Gross gurke, Thanks for the info. I'm pretty pumped about my 75. I'm wondering how many fish to get. I want to get 3 to 4 inch fish. I talked to Pedro at Aquascapeonline.com, and he said that I should throw in 10 to 14 3 inchers and let them kill off the weaker ones. I'm not too sure about this, but I am thinking about getting 2 reds, 2 caribe, a yellow, and maybe a piraya. At 3 inches, is this too much? Maybe another yellow or another caribe?


----------



## Grosse Gurke (Jan 3, 2003)

Petzl88 said:


> Gross gurke, Thanks for the info. I'm pretty pumped about my 75. I'm wondering how many fish to get. I want to get 3 to 4 inch fish. I talked to Pedro at Aquascapeonline.com, and he said that I should throw in 10 to 14 3 inchers and let them kill off the weaker ones. I'm not too sure about this, but I am thinking about getting 2 reds, 2 caribe, a yellow, and maybe a piraya. At 3 inches, is this too much? Maybe another yellow or another caribe?


 I would go with no more than 5. They grow pretty fast, in 6 months those 3" fish will be 6" or larger. I think 2 reds, 2 cariba and 1 yellow is a good combo. I would not add anything else to a 75, but it is your tank and that is just my opinion. I am surprised Pedro would tell you to get so many and let them kill each other off, I do not agree with the weeding out theory, I think you should get as many fish as you want to keep in your 75, understanding they grow pretty fast to 6".


----------



## InSinUAsian (Jan 3, 2003)

This is what jason has just posted:

"Nothing scared me off, I am just kicked back laughing at all your ignorance.

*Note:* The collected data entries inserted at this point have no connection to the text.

/-- The repetitions of a word, or `none` where one is refused with ILL (R128, R131). -/
def repWords (c : Ctx) (sel : Nat) (w : FWord) (r : Nat × Nat × Nat × Nat) : Option (List Instr) :=
  match w.ins with
  | none => none
  | some i0 =>
    let fmt := (wordInfo i0).fmt
    (upto r.1).foldr (fun i acc =>
      let t := stepWord fmt r.2.1 r.2.2.1 r.2.2.2 i w.raw
      let out := (t.2.1 && usesField c sel fmt 0 w.raw) || (t.2.2.1 && usesField c sel fmt 1 w.raw) || (t.2.2.2 && usesField c sel fmt 2 w.raw)
      match acc, (decodeSel c sel t.1).1 with
      | some l, some k => if out || illStatic k then none else some (k :: l)
      | _, _ => none) (some [])

/-- Whether the repeated word may stand behind a prefix (R131). -/
def repeatable (i : Instr) (r : Nat × Nat × Nat × Nat) : Bool :=
  let f := wordInfo i
  !(f.fmt == 2 || f.fmt == 3 || f.fmt == 6 || f.fmt == 7) && decide (f.pipe ≠ .ct) && decide (f.pipe ≠ .en) &&
    !((f.fmt == 1 || f.fmt == 4) && r.2.2.2 != 0)

/-- ILL at a prefix of an issue, wherever it stands: its word may not be repeated, or a repetition is refused (R128, R131). -/
def repeatIll (c : Ctx) (sel : Nat) : List FWord → Bool
  | p :: w :: ws =>
    (match p.ins, w.ins with
      | some (.rep f), some i => !p.c && (!repeatable i (repOf f) || (repWords c sel w (repOf f)).isNone)
      | _, _ => false) || repeatIll c sel (w :: ws)
  | _ => false

/-- ILL of a whole issue (R122 item 1). -/
def issueIll (c : Ctx) (sel : Nat) (ws : List FWord) : Bool :=
  ws.any (fun w => w.ins.isNone || (w.c && decide (w.pc % 12 = 8)) ||
    (match w.ins with | some i => illStatic i || (isRepWord w && w.c) | none => true)) ||
  repeatIll c sel ws

/-- Whether two words of a list write one register. -/
def destClash : List Instr → Bool
  | [] => false
  | i :: is => is.any (fun k => sameDest i k) || destClash is

def pipeCount (is : List Instr) (p : Pipe) : Nat := (is.filter (fun i => (wordInfo i).pipe = p)).length

/-- CHAIN of a whole issue (R120). -/
def issueChain (ws : List FWord) : Bool :=
  let is := ws.filterMap FWord.ins
  let form := issueForm ws
  match form.rep with
  | some _ => form.words.any FWord.c
  | none =>
    (ws.any (fun w => w.c && (match w.ins with | some i => isTransfer i | none => false))) ||
    (decide (1 < ws.length) &&
      (ws.any isRepWord || decide (2 < pipeCount is .v) || decide (1 < pipeCount is .sf) || decide (1 < pipeCount is .me) ||
        decide (1 < pipeCount is .ct) || decide (1 < pipeCount is .en) || destClash is))

/-- The widest scope of an issue (R254). -/
def issueScope (is : List Instr) : Nat := is.foldl (fun n i => max n (wordInfo i).sc) 0

/-! ### Rendezvous and deadlock (R254 to R256) -/

/-- Whether a rendezvous of a scope is complete and its issue can execute: the debugger has stopped none of its groups (R254, 20 R462). -/
def canRendezvous (b : Block) (js : List Nat) (sc : Nat) : Bool :=
  parkedTogether b js sc && js.all (fun j => !(b.grp j).dbgStop)

/-- The instances of a block, smallest first: groups, complete sets, the block. -/
def instances (b : Block) : List (List Nat × Nat) :=
  ((b.groupIds.filter (fun j => !(b.grp j).done)).map (fun j => ([j], 1))) ++
  ((b.sets.filter (fun e => decide (1 < e.2.members.length))).map (fun e => (e.2.members, 2))) ++
  [(b.groupIds.filter (fun j => !(b.grp j).done), 3)]

/-- Whether every thread of an instance that is not EXITED is parked and one of them at the instance's own scope; RETT's is the group. -/
def allParkedAt (b : Block) (js : List Nat) (sc : Nat) : Bool :=
  let ts := membersOf b js sc
  !ts.isEmpty && ts.all (fun t => decide (t.2.mode = .parked)) && ts.any (fun t => decide (t.2.psc = sc ∨ (sc = 1 ∧ t.2.psc = 4)))

/-- Whether a rendezvous of an instance itself can complete. -/
def canComplete (b : Block) (js : List Nat) (sc : Nat) : Bool := parkedTogether b js sc || (decide (sc = 1) && parkedTogether b js 4)

/-- Whether an instance is deadlocked (R256). -/
def deadlocked (b : Block) (js : List Nat) (sc : Nat) : Bool :=
  allParkedAt b js sc &&
  (instances b).all (fun i => !(i.1.all (fun j => js.contains j) && decide (i.2 ≤ sc) && canComplete b i.1 i.2))

/-- Raises SCOPE in every member of a deadlocked instance, each thread at its own parked PC (R256, R448). -/
def raiseScope (s : State) (b : Nat) (js : List Nat) (sc : Nat) : State :=
  s.foldl js (fun t j =>
    let g := t.grp b j
    raiseGroup t b j { cause := cSCOPE, prec := true, sc := sc, det := 0, arg := 0, repi := g.repi
                       lanes := g.alive.map (fun l => (l, (g.th l).pc.toNat, (g.th l).pc.toNat, 0, 0)) })

/-- The check made when a thread of a block parks or exits: the smallest deadlocked instance takes SCOPE (R256). -/
def scopeCheck (s : State) (b : Nat) : State :=
  let k := s.blk b
  match (instances k).find? (fun i => deadlocked k i.1 i.2) with
  | some i => raiseScope s b i.1 i.2
  | none => s

/-- Withdraws declarations and raises SCOPE at the waiting SDECL (R262). -/
def declScope (s : State) (b : Nat) (js : List Nat) : State :=
  s.foldl js (fun t j =>
    let g := t.grp b j
    let t := t.updBlk b (fun k => withdrawDecl k j)
    raiseGroup t b j { cause := cSCOPE, prec := true, sc := 1, det := 0, arg := 0, repi := 0
                       lanes := g.living.map (fun l => (l, g.waitPc, g.waitPc, 0, 0)) })

/-- Every group that is left waits in SDECL: each declarer of an incomplete tag takes SCOPE (R262). -/
def declCheck (s : State) (b : Nat) : State :=
  let k := s.blk b
  let js := k.groupIds.filter (fun j => !(k.grp j).done && !(k.grp j).alive.isEmpty)
  if !js.isEmpty && js.all (fun j => match (k.grp j).wait with | .sdecl _ _ _ _ => true | _ => false) then declScope s b js else s

/-- The checks that follow the parking or the end of threads in a block: SCOPE of a deadlocked instance and of declarations that can no longer
complete. A group that ends at the SCOPE trap asks for another check. -/
def exitCheck (s : State) (b : Nat) : State := declCheck (scopeCheck s b) b

/-! ### The debugger (20 R461 to R463) -/

/-- Stops a group for the debugger: its ACTIVE threads are held, and the stop enters the queue. -/
def stopGroup (s : State) (b j kind lane num pc next : Nat) : State :=
  let c := (s.blk b).ctx
  let s := s.updGrp b j (fun g =>
    { g with dbgStop := true, dbgStep := false,
             thr := tmap (fun _ t => if t.mode = .active then { t with mode := .trapped, before := .active, held := true } else t) g.thr })
  let p : Stop := ⟨kind, b, j, lane, num, pc, s.gts, next⟩
  let s := s.updCtx c (fun x => { x with stops := x.stops ++ [p] })
  let s := if (s.ctx c).dbgctl.getLsbD 3 then sendMsix s (s.ctx c).vf 32 else s
  traceEvent s c 10 (s.blkCore b) s.gts (stopWord s c p / 2 ^ 16) pc 0

/-- The lane a HALT or a step stop lands on: the lowest ready thread, or the lowest non-exited one. -/
def haltLane (g : Group) : Nat := match g.ready with | l :: _ => l | [] => g.alive.headD 0

/-- The lane a step stop lands on: the lowest thread of the next issue set, or the lowest parked one (R463). -/
def stepLane (g : Group) : Nat :=
  match g.ready with
  | [] => g.alive.headD 0
  | l :: ls =>
    let m := ls.foldl (fun m l => min m (g.th l).pc.toNat) (g.th l).pc.toNat
    (g.ready.find? (fun l => (g.th l).pc.toNat = m)).getD l

/-- Releases the held threads of a group; a BRK stop resumes at the word after the BRK (R463). -/
def releaseGroup (s : State) (p : Stop) (step : Bool) : State :=
  let s := s.updCtx (s.blk p.blk).ctx (fun x => { x with stops := x.stops.filter (fun q => !(q.blk == p.blk && q.j == p.j)) })
  s.updGrp p.blk p.j (fun g =>
    { g with dbgStop := false, dbgPass := true, dbgStep := step,
             thr := tmap (fun _ t =>
               if t.held then
                 { t with mode := if t.mode = .trapped then .active else t.mode, held := false,
                          pc := if p.kind = 2 ∧ t.pc.toNat = p.pc then BitVec.ofNat 48 p.next else t.pc }
               else t) g.thr })

/-- The breakpoint that an issue matches, with the lane it lands on (R461). -/
def breakpointAt (c : Ctx) (j : Nat) (pcs lanes : List Nat) : Option (Nat × Nat) :=
  (upto 4).findSome? (fun k =>
    let v := (tget 0 c.dbp k)
    let ok (l : Nat) : Bool := (!v.getLsbD 62 || decide (fld v 60 56 = l)) && (!v.getLsbD 61 || decide (fld v 55 51 = j))
    if v.getLsbD 63 && pcs.contains (fld v 47 2 * 4) then (lanes.find? ok).map (fun l => (k, l)) else none)

/-! ### Choosing what to issue (R252, R253) -/

/-- Whether a group is kept from issuing by a set-scope fault of a member of its set, as long as that member runs its handler (R257). -/
def setSuspended (k : Block) (j : Nat) : Bool :=
  !(k.grp j).hm && (k.grp j).inSet.isSome && (scopeGroups k j 2).any (fun i => decide (i ≠ j) && (k.grp i).setFault)

/-- Whether a group of a core may go on with what it executes: it is resident, not stopped, and its context is not FAULTED (06 R147). -/
def mayRun (s : State) (b j : Nat) : Bool :=
  let k := s.blk b
  let g := k.grp j
  k.core.isSome && !k.stopped && !k.waking && !g.done && !g.dbgStop && g.trap.isNone && decide (g.notBefore ≤ s.gts) &&
  decide (g.wait = .none) && !issueWaits s b j && decide ((s.ctx k.ctx).st ≠ .faulted) && !setSuspended k j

Frank, did you specifically rename the s.niger fish? Do you have that kind of authority? Are you the final say on the s.niger not existing?

I think not.............

I believe this to be the case.

S.niger does exist. It is so rare, or rather, so hard to find that someone says they are the same as the white piranha. Why you ask? Simple. The aquarium enthusiast around the globe request the true black piranha (s.niger) the fish suppliers (shark aquarium, etc.) cannot provide these fish because they are so hard to find and so little is known about them. So someone decides to pacify everyone, lets say s.niger is the same as the white piranha, THERE everyones happy, especially the fish suppliers because they can sell white piranhas as blacks and fool the people in the aquarium trade.

THAT is what is happening, really simple."

~jason490

I have posted, i believe one final responce to jason490's ignorance. as much as any of you would like to retaliate, please read my post and do what you must from there. Im sure that you will agree with what I have posted. he has gone too far in his post.

~Dj


----------



## thePACK (Jan 3, 2003)

he is an idiot...like talking to a wall..hate those people..
i think 4-90 is his date of birth


----------



## Ms_Nattereri (Jan 11, 2003)

Wouldnt doubt it being his birthdate figuring he acts like it and figures he knows everything.


----------



## WebHostExpert (Jan 16, 2003)

sounds like someone here. humm
MAD


----------



## Grosse Gurke (Jan 3, 2003)

I thought about responding but I am bored with Jason. It would be fun if he could come up with something, anything resembling a rational thought.....but I dont think he is capable, therefore, unless he tempts me with something more, I am done with him. I may toss in a few Jabs once in a while, but he is like arguing with a brick wall, you get nothing in return.


----------



## thePACK (Jan 3, 2003)

MAD piranhas said:


> sounds like someone here. humm
> MAD










who could you possibly be talking about







..um i know....


----------



## InSinUAsian (Jan 3, 2003)

This guy really whats to hold on to this S. niger thing. He has posted a new thread, basically stiring up the same debate.


----------



## Judazzz (Jan 13, 2003)

Perhaps it's Blade, trying a come-back









I don't know what's wrong with him, but it looks like the predfish staff is getting enough of him by now... It looks like he needs a new board: maybe we should invite him over here


----------



## Neoplasia (Feb 16, 2003)

Nah, if it was Blade he'd be claiming pictures of "true white piranhas" as his S. niger.


----------



## hastatus (Jan 16, 2003)

Neo: I hope you don't mind. I'm copying/pasting your last reply to the fellow. I left off one sentence though, a bit to inflammatory, but your reply was well written on that topic.



> Unfortunately they don't differ. You are using common names in a manner that is misleading, and something many people do especially when they first start getting into fish keeping. Common names are not really good to differentiate species, because they can apply to any number of fish. Take "black piranha" for example, that is a name used by (for instance) natives for any piranha that is dark in color. This could mean a rhombeus or it could even be a nattereri in breeding colors. To them it's a black piranha. Same thing with "white piranha", it is just used to differentiate a color, not an actual species as many rhoms are light in color for a long time, they will eventually darken. Color is also not an indication of a new species, unless you have some sort of proof that S. niger exists (other than outdated information proven to be in error or "I know a guy...") your arguments are moot, though I don't really believe you are trying to make a debate but rather gain attention on a subject that is guaranteed to get you a lot of it.
> 
> I'm not sure why you bother to "ask these questions" because you've already formulated your answers and refuse to listen to anything to the contrary, only to claim we are in denile of what is currently proven.


----------



## Neoplasia (Feb 16, 2003)

I don't mind a bit.


----------



## Croz (Jan 29, 2003)

man this guy is dumb as paint chips!


----------



## Murdoc (Feb 2, 2003)

hey..there are a few good mature Teenagers...like me


----------